START Data shown

section
/-! The outcomes of a step: the front command runs, no command is refused, and MP_READ_BEAT alone can fault (R5, R48). -/
namespace Sys2Proof.Machine

/-- With a command waiting, a step runs it with the queue's rest. -/
theorem step_of_pending {s : State} {c : Instr} {rest : List Instr} (h : s.pending = c :: rest) :
    step s = exec c { s with pending := rest } := by
  unfold step; rw [h]

/-- A completion of a memory write always has a next state: stale, in a working region, or in one that is held. -/
theorem execMpWriteComplete_next (tag : BitVec 6) (s : State) : ∃ t, execMpWriteComplete tag s = .next t := by
  unfold execMpWriteComplete
  split
  · exact ⟨_, rfl⟩
  · split <;> exact ⟨_, rfl⟩

/-- A beat of read data has a next state or stops the machine; it is never refused. -/
theorem execMpReadBeat_cases (tag : BitVec 9) (beat : Bool) (data : BitVec 512) (par : BitVec 64) (poison : BitVec 4)
    (err : Bool) (s : State) :
    (∃ t, execMpReadBeat tag beat data par poison err s = .next t)
      ∨ execMpReadBeat tag beat data par poison err s = .fault .unspecified := by
  unfold execMpReadBeat
  split
  · exact .inl ⟨_, rfl⟩
  · split
    · exact .inl ⟨_, rfl⟩
    · split
      · exact .inr rfl
      · exact .inl ⟨_, rfl⟩

/-- Every command has a next state, but for a beat of read data, which can stop the machine (R5, R48). -/
theorem exec_cases (c : Instr) (s : State) :
    (∃ t, exec c s = .next t) ∨
      (exec c s = .fault .unspecified
        ∧ ∃ tag beat data par poison err, c = .mpReadBeat tag beat data par poison err) := by
  cases c with
  | mpReadBeat tag beat data par poison err =>
    exact (execMpReadBeat_cases tag beat data par poison err s).imp id fun h => ⟨h, _, _, _, _, _, _, rfl⟩
  | mpWriteComplete tag => exact .inl (execMpWriteComplete_next tag s)
  | resetRelease =>
    rcases execResetRelease_cases s with h | ⟨_, _, _, _, h⟩ | ⟨_, _, _, _, h⟩ | ⟨_, _, _, _, _, h⟩ <;> exact .inl ⟨_, h⟩
  | _ => exact .inl ⟨_, rfl⟩

end Sys2Proof.Machine

namespace Sys2Proof
open Machine

/-- Settles O1. -/
theorem stepRunsFrontCommand : Obligations.StepRunsFrontCommand := fun _ _ _ h => step_of_pending h

/-- Settles O2, from the case list of `exec`. -/
theorem everyCommandIsModelled : Obligations.EveryCommandIsModelled := by
  refine ⟨fun c s r h => ?_, fun c s r h => ?_⟩
  · rcases exec_cases c s with ⟨t, ht⟩ | ⟨hf, -⟩
    · rw [ht] at h; cases h
    · rw [hf] at h; cases h
  · rcases exec_cases c s with ⟨t, ht⟩ | ⟨-, hc⟩
    · rw [ht] at h; cases h
    · exact hc
end Sys2Proof
end

section
/-! The register window: what the half at the front leaves when it has acted (R351, R354). -/
namespace Sys2Proof.Machine

/-- The half at the front is the first one of the oldest access that has one. -/
theorem Sw.front_eq_some {s : Sw} {a : WinAcc} {off : Nat} {v : BitVec 32} (h : s.front = some (a, off, v)) :
    ∃ l hs, s.pipe.win = a :: l ∧ a.halves = (off, v) :: hs := by
  unfold Sw.front at h
  split at h
  · cases h
  · split at h
    · split at h
      · rename_i _ b l hw _ x hs hh
        obtain ⟨rfl, hx⟩ := Prod.mk.inj (Option.some.inj h)
        obtain ⟨rfl, rfl⟩ := Prod.mk.inj hx
        exact ⟨l, hs, hw, hh⟩
      · cases h
    · cases h

/-- The last half of an access is answered: OK, with what was read, no earlier than 14 clk after acceptance (R84). -/
theorem Sw.halfDone_answers {s : Sw} {a : WinAcc} {l : List WinAcc} {off : Nat} {v : BitVec 32} (p : Params) (n x : Nat)
    (hw : s.pipe.win = a :: l) (hh : a.halves = [(off, v)]) :
    ∃ r ∈ (s.halfDone p n x).pipe.rsp, r.due = max (a.acc + 14) s.fr.clk
      ∧ r.body = .io (ioAnswer p a.f ioOK (if a.write then 0 else putBytes a.rdata (off - a.off) n x)) := by
  simp only [Sw.halfDone, hw, hh, List.isEmpty_nil, if_true]
  exact ⟨_, List.mem_append_right _ (List.mem_singleton_self _), rfl, rfl⟩

end Sys2Proof.Machine

namespace Sys2Proof
open Machine

variable {s : State} {write : Bool} {a : WinAcc} {off : Nat} {v : BitVec 32}

/-- A half that has acted on `sw`, and the reads that follow it, change the pipeline alone, and its access is answered. -/
theorem halfDone_reads (h : AtFront s write a off v) {sw : Sw} (hp : sw.pipe = s.sw.pipe) (hf : sw.fr = s.sw.fr)
    (ao : AlwaysOn) (x : Nat) :
    ∃ q, (sw.halfDone s.params 4 x).reads s.params ao = { sw with pipe := q }
      ∧ ∀ t : State, t.sw.pipe = q → Answered s t a off x := by
  obtain ⟨q, hq, -⟩ := Sw.halfDone_only sw s.params 4 x
  obtain ⟨q', hq', hkeep⟩ := Sw.reads_only (sw.halfDone s.params 4 x) s.params ao
  refine ⟨q', by rw [hq', hq], fun t ht hlen => ?_⟩
  obtain ⟨l, hs, hwin, hhs⟩ := Sw.front_eq_some h.2.1
  obtain rfl : hs = [] := by simpa [hhs] using hlen
  obtain ⟨r, hr, hdue, hbody⟩ := Sw.halfDone_answers s.params 4 x (hp ▸ hwin) hhs
  exact ⟨r, ht ▸ hkeep r hr, hf ▸ hdue, hbody⟩

/-- A command of the switched region that performs the half at the front leaves, but for the pipeline, `sw`, and answers. -/
theorem run_row {c : Instr} {f : Params → AlwaysOn → Sw → Sw} (hx : exec c s = .next (s.run f)) (h : AtFront s write a off v)
    {sw : Sw} {x : Nat} (hf : f s.params s.ao s.sw = (sw.halfDone s.params 4 x).reads s.params s.ao)
    (hp : sw.pipe = s.sw.pipe) (hfr : sw.fr = s.sw.fr) :
    ∃ q, exec c s = .next { s with sw := { sw with pipe := q } } ∧ ∀ t : State, t.sw.pipe = q → Answered s t a off x := by
  obtain ⟨q, hq, ha⟩ := halfDone_reads h hp hfr s.ao x
  exact ⟨q, by rw [hx, State.run_awake h.1, hf, hq], ha⟩

/-- A command of both regions that performs the half at the front leaves `ao` and, but for the pipeline, `sw`, and answers. -/
theorem runAo_row {c : Instr} {f : Params → AlwaysOn → Sw → AlwaysOn × Sw} (hx : exec c s = .next (s.runAo f))
    (h : AtFront s write a off v) {ao : AlwaysOn} {sw : Sw} {x : Nat}
    (hf : f s.params s.ao s.sw = (ao, (sw.halfDone s.params 4 x).reads s.params ao))
    (hp : sw.pipe = s.sw.pipe) (hfr : sw.fr = s.sw.fr) :
    ∃ q, exec c s = .next { s with ao := ao, sw := { sw with pipe := q } }
      ∧ ∀ t : State, t.sw.pipe = q → Answered s t a off x := by
  obtain ⟨q, hq, ha⟩ := halfDone_reads h hp hfr ao x
  exact ⟨q, by rw [hx, State.runAo_awake h.1, hf, hq], ha⟩

/-- A window row of the switched region acts on the half at the front and answers it. -/
theorem window_row {c : Instr} {k : HalfKind} {f : Params → Nat → BitVec 32 → WinAcc → Sw → Sw}
    (hx : exec c s = .next (s.window k f)) (h : AtFront s write a off v) (hk : halfKind write off v = k)
    (hp : (f s.params off v a s.sw).pipe = s.sw.pipe) (hfr : (f s.params off v a s.sw).fr = s.sw.fr) :
    ∃ q, exec c s = .next { s with sw := { f s.params off v a s.sw with pipe := q } }
      ∧ ∀ t : State, t.sw.pipe = q → Answered s t a off 0 :=
  run_row hx h (by simp [h.2.1, h.2.2, hk]) hp hfr

/-- A window row of the always-on region acts on the half at the front and answers it; the switched region keeps all but its
pipeline. -/
theorem windowAo_row {c : Instr} {k : HalfKind} {f : Params → BitVec 32 → AlwaysOn → Sw → AlwaysOn}
    (hx : exec c s = .next (s.windowAo k f)) (h : AtFront s write a off v) (hk : halfKind write off v = k) :
    ∃ q, exec c s = .next { s with ao := f s.params v s.ao s.sw, sw := { s.sw with pipe := q } }
      ∧ ∀ t : State, t.sw.pipe = q → Answered s t a off 0 :=
  runAo_row hx h (by simp [h.2.1, h.2.2, hk]) rfl rfl

end Sys2Proof
end

section
/-! EVT_CLAIM and EVT_COMPLETE (R371, R372, R375). -/
namespace Sys2Proof.Machine

/-- A read of the first register of a bank is a claim (R374). -/
theorem halfKind_claim {off : Nat} (v : BitVec 32) (h1 : 0x3000 ≤ off) (h2 : off < 0x3100) (h3 : off % 0x20 = 0) :
    halfKind false off v = .claim := by
  simp [halfKind, h1, h2, h3]

/-- A write of the second register of a bank is a completion (R374). -/
theorem halfKind_complete {off : Nat} (v : BitVec 32) (h1 : 0x3000 ≤ off) (h2 : off < 0x3100) (h3 : off % 0x20 = 4) :
    halfKind true off v = .complete := by
  have hlo : ∀ n, n ≤ 0x2100 → ¬ off < n := fun n hn => by omega
  simp [halfKind, h1, h2, h3, hlo]

/-- What a claim of the winner does (R371). -/
theorem Sw.claim_winner {s : Sw} {b : Bank} {id : Nat} (h : s.evt.winner (bankNum b) = some id) :
    s.claim b = ((s.onSrc id fun e => { e with pend := false, occ := 0, age := 0, active := true, claimant := some b }).onBank
      (bankNum b) fun k => { k with signalled := false }, id + (s.src id).occ.toNat * 65536) := by
  unfold Sw.claim; simp only [h] <;> rfl

/-- A claim without a winner changes the bank's `signalled` alone, and reads 0x3FF where it was set (R371). -/
theorem Sw.claim_none {s : Sw} {b : Bank} (h : s.evt.winner (bankNum b) = none) :
    ∃ x, s.claim b = ({ s with evt := { s.evt with bank := x } }, if (s.evt.bankAt (bankNum b)).signalled then 0x3FF else 0)
      ∧ (sget BankSt.reset x (bankNum b)).signalled = false := by
  unfold Sw.claim; simp only [h]
  split
  · exact ⟨_, rfl, congrArg BankSt.signalled (sget_sset ..)⟩
  · next hs => exact ⟨s.evt.bank, rfl, by simpa [Evt.bankAt] using hs⟩

/-- A claim touches neither the pipeline nor the frame unit. -/
theorem Sw.claim_only (s : Sw) (b : Bank) : ∃ x, (s.claim b).1 = { s with evt := x } := by
  cases h : s.evt.winner (bankNum b) with
  | some id => rw [Sw.claim_winner h]; exact ⟨_, rfl⟩
  | none => obtain ⟨x, hx, -⟩ := Sw.claim_none h; rw [hx]; exact ⟨_, rfl⟩

/-- A write of EVT_COMPLETE rewrites one source at most. -/
theorem Sw.complete_only (s : Sw) (b : Bank) (id : Nat) : ∃ x, s.complete b id = { s with evt := { s.evt with src := x } } := by
  unfold Sw.complete
  split
  · exact ⟨_, rfl⟩
  · exact ⟨s.evt.src, rfl⟩

/-- The claimant of an active source completes it (R372). -/
theorem Sw.complete_src {s : Sw} {b : Bank} {id : Nat} (h1 : 1 ≤ id) (h2 : id ≤ 28) (ha : (s.src id).active = true)
    (hc : (s.src id).claimant = some b) :
    (s.complete b id).src id = { s.src id with active := false, claimant := none, freed := true } := by
  simp [Sw.complete, evtValid, h1, h2, Sw.onSrc_src, ha, hc]

/-- A source that is not named, or is not active with this claimant, is as it was (R372). -/
theorem Sw.complete_src_ne {s : Sw} {b : Bank} {id k : Nat} (hw : Sparse.wf EvtSrc.reset s.evt.src)
    (h : k = id → (s.src k).active = false ∨ (s.src k).claimant ≠ some b) : (s.complete b id).src k = s.src k := by
  unfold Sw.complete
  split
  · by_cases hk : k = id
    · subst hk
      rw [Sw.onSrc_src, if_neg]
      rcases h rfl with h | h <;> simp [h]
    · exact Sw.onSrc_src_ne _ _ _ _ hw hk
  · rfl

end Sys2Proof.Machine

namespace Sys2Proof
open Machine

variable {s : State} {a : WinAcc} {off : Nat} {v : BitVec 32}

END Data shown

### What is expected
From the entries above, write out only the lines starting at the line that holds "frame unit. -/" and ending at the line that holds "it (R372). -/", keeping both and matching them exactly.

### Task solution
/-- A claim touches neither the pipeline nor the frame unit. -/
theorem Sw.claim_only (s : Sw) (b : Bank) : ∃ x, (s.claim b).1 = { s with evt := x } := by
  cases h : s.evt.winner (bankNum b) with
  | some id => rw [Sw.claim_winner h]; exact ⟨_, rfl⟩
  | none => obtain ⟨x, hx, -⟩ := Sw.claim_none h; rw [hx]; exact ⟨_, rfl⟩

/-- A write of EVT_COMPLETE rewrites one source at most. -/
theorem Sw.complete_only (s : Sw) (b : Bank) (id : Nat) : ∃ x, s.complete b id = { s with evt := { s.evt with src := x } } := by
  unfold Sw.complete
  split
  · exact ⟨_, rfl⟩
  · exact ⟨s.evt.src, rfl⟩

/-- The claimant of an active source completes it (R372). -/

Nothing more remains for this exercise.